▶ [Assignment]
Starting at the first line of the data below, write out each line exactly until you reach the line containing "COMPLETE_DUE (R421). -/", and include that line too.

▶ [Data shown]
——————

/-- LEVEL_KIND of a host source (Tables 14-1, 15-8, 16-10, 17-12, 18-9). -/
def levelKind (n : Nat) : Bool := State.levelSources.contains n

/-- LEVEL_KIND of an internal source (Table 14-5). -/
def internalLevelKind (n : Nat) : Bool := decide (32 ≤ n ∧ n ≤ 52) || (decide (64 ≤ n) && levelKind (n - 64))

/-- A source is eligible (R421). -/
def Source.eligible (x : Source) : Bool := x.enabled && !x.masked && x.pending && !x.active

/-- The last record of a list marked COMPLETE_DUE (R421). -/
def markDue : List EvRec → List EvRec
  | [] => []
  | [r] => [{ r with due := true }]
  | r :: l => r :: markDue l

/-- Records that a source passes now: the count of lost events first (R430), EV_LEVEL for a level source (R421), its FIFO. -/
def Source.ready (n : Nat) (level : Bool) (now : Nat) (x : Source) : List EvRec :=
  (if 0 < x.lostTold then [{ code := 0x0A01, source := n, time := now, data := padTo 20 (leBytes 4 x.lostTold) }] else []) ++
  (if level then [{ code := 0x0A02, source := n, time := now, data := padTo 20 (leBytes 8 x.levelTime) }] else []) ++ x.fifo

/-- An eligible source is delivered: an AUTO source passes its records; a CLAIMED source becomes ACTIVE (R421). -/
def Source.deliver (n : Nat) (level : Bool) (now : Nat) (x : Source) : Source :=
  let l := x.ready n level now
  if x.claimed then
    { x with active := true, pending := false, claimHigh := x.level, passed := markDue l, fifo := [], lostTold := 0 }
  else { x with passed := l, fifo := [], lostTold := 0 }

/-- The first passed record leaves; an AUTO source without further records is no longer PENDING (R421). -/
def Source.moved (x : Source) : Source :=
  { x with passed := x.passed.tail
           pending := if x.claimed then x.pending else !(x.passed.tail.isEmpty && x.fifo.isEmpty) }

/-- An event record's 32 bytes with PHASE and HELD (Table 14-2). -/
def evBytes (r : EvRec) (phase held : Bool) : List Byte :=
  leBytes 2 r.code ++ leBytes 1 r.source ++ leBytes 1 (b2n phase + 2 * b2n r.due + 4 * b2n held) ++ leBytes 8 r.time ++ padTo 20 r.data

/-- A host source has a record that can move now: its ring is set and its ring's queue has room (R428, R429). -/
def canMove (s : State) (x : Source) : Bool :=
  (!x.passed.isEmpty || x.eligible) && x.ring != 0xFF && queueHasRoom s (17 + x.ring) 32

/-- The best of some sources: highest PRIORITY, lowest number on a tie (R425, R428). -/
def bestSource (l : List (Nat × Source)) : Option (Nat × Source) :=
  l.foldl (fun best x => match best with
    | none => some x
    | some y => if y.2.priority < x.2.priority then some x else best) none

/-- RECORD_MOVE (R428): one record moves into its ring's queue. -/
def recordMove (s : State) : State :=
  match bestSource ((s.events.host.zipIdx.map fun (x, i) => (i, x)).filter fun (_, x) => canMove s x) with
  | none => s
  | some (n, _) =>
    let now := s.time
    let s := s.mapSource true n fun x => if x.passed.isEmpty then x.deliver n (levelKind n) now else x
    let x := s.source true n
    match x.passed with
    | [] => s.mapSource true n Source.moved
    | r :: _ =>
      match putItem (17 + x.ring) (evBytes r false false) s with
      | none => s
      | some t => t.mapSource true n Source.moved

/-- RECORD_MOVE; R428. -/
def execRecordMove (s : State) : Out := .next (recordMove s)

/-- EDGE_ASSERTION (R420): an edge source of Table 14-1 asserts, or an internal one of Table 14-5. -/
def execEdgeAssertion (host : Bool) (n code : Nat) (data : List Byte) (s : State) : Out :=
  .next (if host then (if levelKind n || decide (175 < n) then s else raise n code data s)
    else if internalLevelKind n || decide (63 < n) then s else raiseInternal n code data s)

/-- LEVEL_CHANGE (R420): a level source's condition rises or falls. -/
def execLevelChange (host : Bool) (n : Nat) (level : Bool) (s : State) : Out :=
  .next (if host then (if levelKind n then setLevel n level s else s)
    else if internalLevelKind n && decide (n < 64) then s.mapSource false n (Source.setLevel level s.time) else s)

/-- A source is completed (R422). -/
def Source.complete (x : Source) (level : Bool) : Source :=
  { x with active := false
           pending := if level then x.enabled && x.level else x.pending
           idleClaims := if level && x.claimHigh && !x.level then inc32 x.idleClaims else x.idleClaims }

/-- COMPLETE (R422). -/
def execComplete (value : Word32) (s : State) : Out :=
  let n := value.toNat % 256
  .next (if (s.source true n).active then s.mapSource true n fun x => x.complete (levelKind n)
    else s.mapEvents fun e => { e with badCompletes := inc32 e.badCompletes })

/-- EC_SNAP (R439): a write of 1 captures the snapshot counters. -/
def execEcSnap (value : Word32) (s : State) : Out :=
  .next (if value.toNat % 2 = 1 then
    s.mapEvents fun e =>
      { e with
        snapTime := s.time
        snap := { badCompletes := e.badCompletes, pmeSent := e.pmeSent
                  lostTotal := min top32 ((e.host.map (·.lost)).sum)
                  msiSent := e.vectors.map (·.msiSent), notified := e.vectors.map (·.notified)
                  written := e.rings.map (·.written)
                  idleClaims := e.host.map (·.idleClaims), lost := e.host.map (·.lost) } }
    else s)

/-- Entries written and not freed of an event ring. -/
def EvRing.waiting (r : EvRing) : Nat := (r.tail + 2 ^ r.sizeLog2 - r.head) % 2 ^ r.sizeLog2

/-- HEAD_DB (R429, R433). -/
def execHeadDb (k : Nat) (value : Word32) (s : State) : Out :=
  let v := value.toNat % 2 ^ 16
  let r := s.evRing k
  .next (if r.state != 1 then s
    else if decide (2 ^ r.sizeLog2 ≤ v) || decide (r.waiting < (v + 2 ^ r.sizeLog2 - r.head) % 2 ^ r.sizeLog2) then
      raise 106 0x0101 (leBytes 1 (0x20 + k) ++ leBytes 1 0x02) (s.mapEvRing k fun r => { r with state := 2, err := 0x02 })
    else s.mapEvRing k fun r => { r with head := v })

——————

▶ [Solution to the exercise]
/-- LEVEL_KIND of a host source (Tables 14-1, 15-8, 16-10, 17-12, 18-9). -/
def levelKind (n : Nat) : Bool := State.levelSources.contains n

/-- LEVEL_KIND of an internal source (Table 14-5). -/
def internalLevelKind (n : Nat) : Bool := decide (32 ≤ n ∧ n ≤ 52) || (decide (64 ≤ n) && levelKind (n - 64))

/-- A source is eligible (R421). -/
def Source.eligible (x : Source) : Bool := x.enabled && !x.masked && x.pending && !x.active

/-- The last record of a list marked COMPLETE_DUE (R421). -/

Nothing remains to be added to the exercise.